In the final chapter of Liberal Fascism, Mr. Goldberg provides a warning that fascism has shown up from time to time on the right side of the aisle. Conservatives can get into trouble when we start attacking the free market system or when we start legislating “compassionate conservatism”. Whether it’s President Bush’s faith based initiative, or McCain’s campaign finance reform, conservatives aren’t immune to the desire to legislate “good” behavior. How do we avoid developing the same tendencies that liberal’s have ? How do we avoid developing a conservative version of “liberal fascism”?
Mr. Goldberg gives us a very useful warning in this final chapter:
The cliche that the road to hell is paved with good intentions has more than its fair share of truth. I do not dispute that liberals have what they believe are the best of intentions as they push for a “modern” European welfare state. But it’s worth keeping in mind that a Europeanized America would not only stop being America: there’s also no reason to believe it would stop at merely being Europeanized. To paraphrase Chesterton: the danger of an America which stops believing in itself isn’t that it will believe in nothing but that it can believe in anything. And that’s where the darker dystopian visions start becoming plausible. Like useful idiots of yore, today’s liberals want nothing but the best, but by pushing open then door to get it, they may well let in something far worse.

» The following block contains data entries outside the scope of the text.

-- ==== Sys2Proof/Machine/Waiters.lean ====
section
/-! DEFINITION. The items on waiter records: CANCEL, FREE_WAITER, EXPIRY. -/

namespace Sys2Proof.Machine

namespace Hub

/-- Whether a record stands at the head of its object's wait list. -/
def isHead (h : Hub) (i : Fin 48) (st : Stamp) : Bool := (h.waitListAt i).head? == some st

/-- CANCEL of a WAITING record (R59, R37): it leaves its wait list, its deadline entry's removal is claimed, it is freed; the
response carries the handle it named, and the grant pass follows if it was the head. -/
def cancelWaiting (h : Hub) (l : Link) (rq : Request) (w : Waiter) : Hub :=
  let freed (h : Hub) : Hub := (if w.deadline.isSome then h.removeClaim w.stamp else h).freeRecord w.stamp
  match h.slotOf w.object with
  | some i =>
    ((freed (h.leaveWaitList i w.stamp)).reply l rq .ok w.object.bytes none).passIfHead i (h.isHead i w.stamp)
  | none => (freed h).reply l rq .ok w.object.bytes none

/-- CANCEL (R59, R60). -/
def cancel (h : Hub) (l : Link) (rq : Request) (tag : Byte) : Hub :=
  match h.findTag l tag with
  | none => h.refuse l rq .notFound
  | some w => if w.state = .waiting then h.cancelWaiting l rq w else h.refuse l rq .tooLate

/-- A "free waiter" report (R61, R112): a record that is no longer WAITING is freed; a stamp that none carries is dropped. -/
def freeWaiter (h : Hub) (st : Stamp) : Hub :=
  match h.findWaiter st with
  | some w => if w.state = .waiting then h else h.freeRecord st
  | none => h

/-- A WAITING record becomes EXPIRED, with its notice (R56); its deadline entry has been moved, so no removal is claimed. -/
def expireRecord (h : Hub) (w : Waiter) : Hub :=
  (h.modWaiter w.stamp fun x => { x with state := .expired }).notice w noticeExpired w.object.bytes none

/-- An expiry item (R56, R37, R101): a WAITING record leaves its wait list and becomes EXPIRED, and the grant pass runs if it
was the head of a semaphore's list; otherwise the item is dropped. -/
def expire (h : Hub) (st : Stamp) : Hub :=
  match h.findWaiter st with
  | none => h
  | some w =>
    if w.state = .waiting then
      match h.slotOf w.object with
      | some i => ((h.leaveWaitList i st).expireRecord w).passIfHead i (h.isHead i st)
      | none => h.expireRecord w
    else h

end Hub

/-- CANCEL (R59, R60). -/
def execCancel (s : State) : Host.Outcome State Fault Refusal :=
  s.onHub fun h => h.onRequest fun l rq h =>
    match rq.body with
    | .cancel tag => some (h.cancel l rq tag)
    | _ => none

/-- FREE_WAITER (R61, R112). -/
def execFreeWaiter (s : State) : Host.Outcome State Fault Refusal :=
  s.onHub fun h =>
    match h.turn with
    | some (.item l (.freeWaiter st)) => (h.takeFrom l).freeWaiter st
    | _ => h

/-- EXPIRY (R56, R100): as the item is taken, an entry that waited for room on intake T is moved (R99). -/
def execExpiry (s : State) : Host.Outcome State Fault Refusal :=
  s.onHub fun h =>
    match h.turn with
    | some (.expiry st) => h.takeExpiry.moveDue.expire st
    | _ => h

end Sys2Proof.Machine
end

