-- ==== Sys2Proof/Laws/State.lean ====
section
/-! SUPPORT. What each update of the hub leaves as it is, field by field, and what a read after a write gives. -/

namespace Sys2Proof.Machine

/-! ### One value for each link -/

@[simp] theorem PerLink.get_all {α : Type} (x : α) (l : Link) : (PerLink.all x).get l = x := by cases l <;> rfl

@[simp] theorem PerLink.get_set_self {α : Type} (p : PerLink α) (l : Link) (x : α) : (p.set l x).get l = x := by
  cases l <;> rfl

theorem PerLink.get_set_other {α : Type} (p : PerLink α) {l m : Link} (x : α) (ne : m ≠ l) :
    (p.set l x).get m = p.get m := by
  cases l <;> cases m <;> first | rfl | exact absurd rfl ne

theorem PerLink.get_set {α : Type} (p : PerLink α) (l m : Link) (x : α) :
    (p.set l x).get m = if m = l then x else p.get m := by
  split
  · subst m; simp
  · exact p.get_set_other x ‹_›

@[simp] theorem PerLink.set_get {α : Type} (p : PerLink α) (l : Link) : p.set l (p.get l) = p := by cases l <;> rfl

@[simp] theorem PerLink.set_set {α : Type} (p : PerLink α) (l : Link) (x y : α) : (p.set l x).set l y = p.set l y := by
  cases l <;> rfl

theorem PerLink.ext_get {α : Type} {p q : PerLink α} (same : ∀ l, p.get l = q.get l) : p = q := by
  cases p; cases q
  have a := same .a; have b := same .b; have c := same .c; have d := same .d
  simp only [PerLink.get] at a b c d
  simp [a, b, c, d]

namespace Hub

/-! ### Fields left as they are -/

@[simp] theorem setLink_ready (h : Hub) (l : Link) (k : LinkState) : (h.setLink l k).ready = h.ready := rfl
@[simp] theorem setLink_speed (h : Hub) (l : Link) (k : LinkState) : (h.setLink l k).speed = h.speed := rfl
@[simp] theorem setLink_tick (h : Hub) (l : Link) (k : LinkState) : (h.setLink l k).tick = h.tick := rfl
@[simp] theorem setLink_deadlines (h : Hub) (l : Link) (k : LinkState) : (h.setLink l k).deadlines = h.deadlines := rfl
@[simp] theorem setLink_expiryIntake (h : Hub) (l : Link) (k : LinkState) :
    (h.setLink l k).expiryIntake = h.expiryIntake := rfl
@[simp] theorem setLink_intakes (h : Hub) (l : Link) (k : LinkState) : (h.setLink l k).intakes = h.intakes := rfl
@[simp] theorem setLink_remembered (h : Hub) (l : Link) (k : LinkState) :
    (h.setLink l k).remembered = h.remembered := rfl
@[simp] theorem setLink_stampCounter (h : Hub) (l : Link) (k : LinkState) :
    (h.setLink l k).stampCounter = h.stampCounter := rfl
@[simp] theorem setLink_slots (h : Hub) (l : Link) (k : LinkState) : (h.setLink l k).slots = h.slots := rfl
@[simp] theorem setLink_waiters (h : Hub) (l : Link) (k : LinkState) : (h.setLink l k).waiters = h.waiters := rfl
@[simp] theorem setLink_packetMemory (h : Hub) (l : Link) (k : LinkState) :
    (h.setLink l k).packetMemory = h.packetMemory := rfl

@[simp] theorem modLink_ready (h : Hub) (l : Link) (f : LinkState → LinkState) : (h.modLink l f).ready = h.ready := rfl
@[simp] theorem modLink_speed (h : Hub) (l : Link) (f : LinkState → LinkState) : (h.modLink l f).speed = h.speed := rfl
@[simp] theorem modLink_tick (h : Hub) (l : Link) (f : LinkState → LinkState) : (h.modLink l f).tick = h.tick := rfl
@[simp] theorem modLink_deadlines (h : Hub) (l : Link) (f : LinkState → LinkState) :
    (h.modLink l f).deadlines = h.deadlines := rfl
@[simp] theorem modLink_expiryIntake (h : Hub) (l : Link) (f : LinkState → LinkState) :
    (h.modLink l f).expiryIntake = h.expiryIntake := rfl
@[simp] theorem modLink_intakes (h : Hub) (l : Link) (f : LinkState → LinkState) :
    (h.modLink l f).intakes = h.intakes := rfl
@[simp] theorem modLink_remembered (h : Hub) (l : Link) (f : LinkState → LinkState) :
    (h.modLink l f).remembered = h.remembered := rfl
@[simp] theorem modLink_stampCounter (h : Hub) (l : Link) (f : LinkState → LinkState) :
    (h.modLink l f).stampCounter = h.stampCounter := rfl
@[simp] theorem modLink_slots (h : Hub) (l : Link) (f : LinkState → LinkState) : (h.modLink l f).slots = h.slots := rfl
@[simp] theorem modLink_waiters (h : Hub) (l : Link) (f : LinkState → LinkState) :
    (h.modLink l f).waiters = h.waiters := rfl
@[simp] theorem modLink_packetMemory (h : Hub) (l : Link) (f : LinkState → LinkState) :
    (h.modLink l f).packetMemory = h.packetMemory := rfl

@[simp] theorem linkAnswer_ready (h : Hub) (l : Link) (slot : Fin 4) (kind tag : Byte) (code : ResultCode) (body : List Byte) :
    (h.linkAnswer l slot kind tag code body).ready = h.ready := rfl
@[simp] theorem linkAnswer_speed (h : Hub) (l : Link) (slot : Fin 4) (kind tag : Byte) (code : ResultCode) (body : List Byte) :
    (h.linkAnswer l slot kind tag code body).speed = h.speed := rfl
@[simp] theorem linkAnswer_tick (h : Hub) (l : Link) (slot : Fin 4) (kind tag : Byte) (code : ResultCode) (body : List Byte) :
    (h.linkAnswer l slot kind tag code body).tick = h.tick := rfl
@[simp] theorem linkAnswer_deadlines (h : Hub) (l : Link) (slot : Fin 4) (kind tag : Byte) (code : ResultCode) (body : List Byte) :
    (h.linkAnswer l slot kind tag code body).deadlines = h.deadlines := rfl
@[simp] theorem linkAnswer_expiryIntake (h : Hub) (l : Link) (slot : Fin 4) (kind tag : Byte) (code : ResultCode) (body : List Byte) :
    (h.linkAnswer l slot kind tag code body).expiryIntake = h.expiryIntake := rfl
@[simp] theorem linkAnswer_intakes (h : Hub) (l : Link) (slot : Fin 4) (kind tag : Byte) (code : ResultCode) (body : List Byte) :
    (h.linkAnswer l slot kind tag code body).intakes = h.intakes := rfl
@[simp] theorem linkAnswer_remembered (h : Hub) (l : Link) (slot : Fin 4) (kind tag : Byte) (code : ResultCode) (body : List Byte) :
    (h.linkAnswer l slot kind tag code body).remembered = h.remembered := rfl
@[simp] theorem linkAnswer_stampCounter (h : Hub) (l : Link) (slot : Fin 4) (kind tag : Byte) (code : ResultCode) (body : List Byte) :
    (h.linkAnswer l slot kind tag code body).stampCounter = h.stampCounter := rfl
@[simp] theorem linkAnswer_slots (h : Hub) (l : Link) (slot : Fin 4) (kind tag : Byte) (code : ResultCode) (body : List Byte) :
    (h.linkAnswer l slot kind tag code body).slots = h.slots := rfl
@[simp] theorem linkAnswer_waiters (h : Hub) (l : Link) (slot : Fin 4) (kind tag : Byte) (code : ResultCode) (body : List Byte) :
    (h.linkAnswer l slot kind tag code body).waiters = h.waiters := rfl
@[simp] theorem linkAnswer_packetMemory (h : Hub) (l : Link) (slot : Fin 4) (kind tag : Byte) (code : ResultCode) (body : List Byte) :
    (h.linkAnswer l slot kind tag code body).packetMemory = h.packetMemory := rfl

Had Mr. Goldberg written this book this year, I believe he would have cited the auto bailouts and TARP. Both programs were passed under the Bush administration, and both programs opened the door to much more far reaching efforts by the Obama administration. The auto bailouts have allowed President Obama to become more and more involved in how the auto companies function, and to begin controlling other sectors. TARP has become a slush fund for the executive branch to do with however it pleases. I respect President Bush. However, I am convinced to this day that he was too worried about his legacy in the final six months of his office and couldn’t stand to see two major auto makers fail, and to see the market collapse on his watch. The worse part is that by the time these programs were hatched, both of those events had already happened. The car companies had failed, and, with the possible exception of Ford, are still failing. The markets did collapse, though nothing as devastating as the Great Depression. Even with TARP, the stimulus program, and every other law passed at aiding our economic recovery, there is no guarantee we are out of the woods yet.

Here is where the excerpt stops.